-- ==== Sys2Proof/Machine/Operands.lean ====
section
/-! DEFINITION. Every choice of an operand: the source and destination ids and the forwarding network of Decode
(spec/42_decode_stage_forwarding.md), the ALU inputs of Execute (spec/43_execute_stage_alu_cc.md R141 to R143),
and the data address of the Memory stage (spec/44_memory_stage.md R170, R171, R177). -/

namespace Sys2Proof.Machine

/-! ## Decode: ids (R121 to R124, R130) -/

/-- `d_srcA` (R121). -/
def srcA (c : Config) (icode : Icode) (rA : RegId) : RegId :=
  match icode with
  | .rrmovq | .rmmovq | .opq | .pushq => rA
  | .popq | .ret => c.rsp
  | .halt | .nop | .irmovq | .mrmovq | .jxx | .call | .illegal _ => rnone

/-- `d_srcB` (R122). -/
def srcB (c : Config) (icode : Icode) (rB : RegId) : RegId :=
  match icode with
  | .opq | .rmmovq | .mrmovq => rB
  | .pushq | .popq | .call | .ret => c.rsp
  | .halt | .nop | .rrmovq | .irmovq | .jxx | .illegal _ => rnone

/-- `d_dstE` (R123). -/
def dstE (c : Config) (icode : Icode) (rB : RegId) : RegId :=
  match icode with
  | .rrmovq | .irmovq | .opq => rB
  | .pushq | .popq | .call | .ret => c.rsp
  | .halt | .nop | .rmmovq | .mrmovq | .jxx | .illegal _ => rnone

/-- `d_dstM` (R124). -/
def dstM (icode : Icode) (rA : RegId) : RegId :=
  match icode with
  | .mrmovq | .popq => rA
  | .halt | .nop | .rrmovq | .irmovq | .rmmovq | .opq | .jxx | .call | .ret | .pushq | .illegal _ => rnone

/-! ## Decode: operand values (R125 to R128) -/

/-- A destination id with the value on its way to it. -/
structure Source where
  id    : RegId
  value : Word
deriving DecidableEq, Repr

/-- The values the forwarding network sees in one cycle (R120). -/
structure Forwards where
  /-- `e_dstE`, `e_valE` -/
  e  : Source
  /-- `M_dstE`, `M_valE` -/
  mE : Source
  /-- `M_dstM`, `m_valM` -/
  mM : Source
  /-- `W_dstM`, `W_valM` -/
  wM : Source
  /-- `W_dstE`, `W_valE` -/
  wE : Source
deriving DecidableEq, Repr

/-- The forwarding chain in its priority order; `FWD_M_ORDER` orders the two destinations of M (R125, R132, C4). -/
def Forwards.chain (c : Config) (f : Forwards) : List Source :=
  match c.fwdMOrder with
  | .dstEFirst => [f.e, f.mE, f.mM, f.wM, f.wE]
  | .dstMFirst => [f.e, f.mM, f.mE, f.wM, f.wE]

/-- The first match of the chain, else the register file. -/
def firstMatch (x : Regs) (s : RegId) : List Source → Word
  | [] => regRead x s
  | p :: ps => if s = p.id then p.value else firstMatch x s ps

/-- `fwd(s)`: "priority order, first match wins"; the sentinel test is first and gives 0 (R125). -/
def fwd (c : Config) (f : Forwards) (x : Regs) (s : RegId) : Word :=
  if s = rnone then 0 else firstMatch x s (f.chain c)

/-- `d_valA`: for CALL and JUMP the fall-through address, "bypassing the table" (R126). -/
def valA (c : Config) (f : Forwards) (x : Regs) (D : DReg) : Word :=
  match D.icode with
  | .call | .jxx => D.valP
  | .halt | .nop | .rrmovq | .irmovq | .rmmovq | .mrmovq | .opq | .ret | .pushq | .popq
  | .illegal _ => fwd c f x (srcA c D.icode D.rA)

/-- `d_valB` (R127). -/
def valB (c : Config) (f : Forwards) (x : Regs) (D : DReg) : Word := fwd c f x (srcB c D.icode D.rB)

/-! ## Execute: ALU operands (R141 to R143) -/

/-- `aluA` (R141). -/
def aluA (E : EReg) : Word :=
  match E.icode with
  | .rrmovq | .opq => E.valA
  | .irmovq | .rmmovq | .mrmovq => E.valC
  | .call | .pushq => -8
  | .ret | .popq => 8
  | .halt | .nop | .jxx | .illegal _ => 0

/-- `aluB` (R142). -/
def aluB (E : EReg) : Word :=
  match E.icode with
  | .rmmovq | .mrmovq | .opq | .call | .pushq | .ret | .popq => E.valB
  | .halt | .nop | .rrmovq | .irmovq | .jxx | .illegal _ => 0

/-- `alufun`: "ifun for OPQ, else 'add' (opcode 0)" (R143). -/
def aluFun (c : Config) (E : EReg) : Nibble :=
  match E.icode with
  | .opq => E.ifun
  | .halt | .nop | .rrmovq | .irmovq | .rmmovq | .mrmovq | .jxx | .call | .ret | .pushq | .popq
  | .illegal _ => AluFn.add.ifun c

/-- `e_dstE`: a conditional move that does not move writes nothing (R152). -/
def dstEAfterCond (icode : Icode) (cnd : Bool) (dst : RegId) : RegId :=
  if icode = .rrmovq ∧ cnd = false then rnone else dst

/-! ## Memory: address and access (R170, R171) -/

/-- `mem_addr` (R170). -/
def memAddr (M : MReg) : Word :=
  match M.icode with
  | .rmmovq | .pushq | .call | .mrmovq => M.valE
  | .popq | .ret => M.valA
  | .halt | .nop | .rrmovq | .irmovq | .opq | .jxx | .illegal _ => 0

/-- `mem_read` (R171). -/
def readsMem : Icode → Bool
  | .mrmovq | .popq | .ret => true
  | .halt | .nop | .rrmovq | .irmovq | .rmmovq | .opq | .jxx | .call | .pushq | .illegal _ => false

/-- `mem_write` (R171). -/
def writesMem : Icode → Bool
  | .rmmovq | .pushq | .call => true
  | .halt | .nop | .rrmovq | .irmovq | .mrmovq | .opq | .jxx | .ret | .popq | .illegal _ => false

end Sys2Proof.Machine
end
::::
#### Assignment:
Your answer must consist solely of the lines from the top of the entries above through the line containing "wM : Source", copied exactly, both ends included.

#### Solved exercise:
-- ==== Sys2Proof/Machine/Operands.lean ====
section
/-! DEFINITION. Every choice of an operand: the source and destination ids and the forwarding network of Decode
(spec/42_decode_stage_forwarding.md), the ALU inputs of Execute (spec/43_execute_stage_alu_cc.md R141 to R143),
and the data address of the Memory stage (spec/44_memory_stage.md R170, R171, R177). -/

namespace Sys2Proof.Machine

/-! ## Decode: ids (R121 to R124, R130) -/

/-- `d_srcA` (R121). -/
def srcA (c : Config) (icode : Icode) (rA : RegId) : RegId :=
  match icode with
  | .rrmovq | .rmmovq | .opq | .pushq => rA
  | .popq | .ret => c.rsp
  | .halt | .nop | .irmovq | .mrmovq | .jxx | .call | .illegal _ => rnone

/-- `d_srcB` (R122). -/
def srcB (c : Config) (icode : Icode) (rB : RegId) : RegId :=
  match icode with
  | .opq | .rmmovq | .mrmovq => rB
  | .pushq | .popq | .call | .ret => c.rsp
  | .halt | .nop | .rrmovq | .irmovq | .jxx | .illegal _ => rnone

/-- `d_dstE` (R123). -/
def dstE (c : Config) (icode : Icode) (rB : RegId) : RegId :=
  match icode with
  | .rrmovq | .irmovq | .opq => rB
  | .pushq | .popq | .call | .ret => c.rsp
  | .halt | .nop | .rmmovq | .mrmovq | .jxx | .illegal _ => rnone

/-- `d_dstM` (R124). -/
def dstM (icode : Icode) (rA : RegId) : RegId :=
  match icode with
  | .mrmovq | .popq => rA
  | .halt | .nop | .rrmovq | .irmovq | .rmmovq | .opq | .jxx | .call | .ret | .pushq | .illegal _ => rnone

/-! ## Decode: operand values (R125 to R128) -/

/-- A destination id with the value on its way to it. -/
structure Source where
  id    : RegId
  value : Word
deriving DecidableEq, Repr

/-- The values the forwarding network sees in one cycle (R120). -/
structure Forwards where
  /-- `e_dstE`, `e_valE` -/
  e  : Source
  /-- `M_dstE`, `M_valE` -/
  mE : Source
  /-- `M_dstM`, `m_valM` -/
  mM : Source
  /-- `W_dstM`, `W_valM` -/
  wM : Source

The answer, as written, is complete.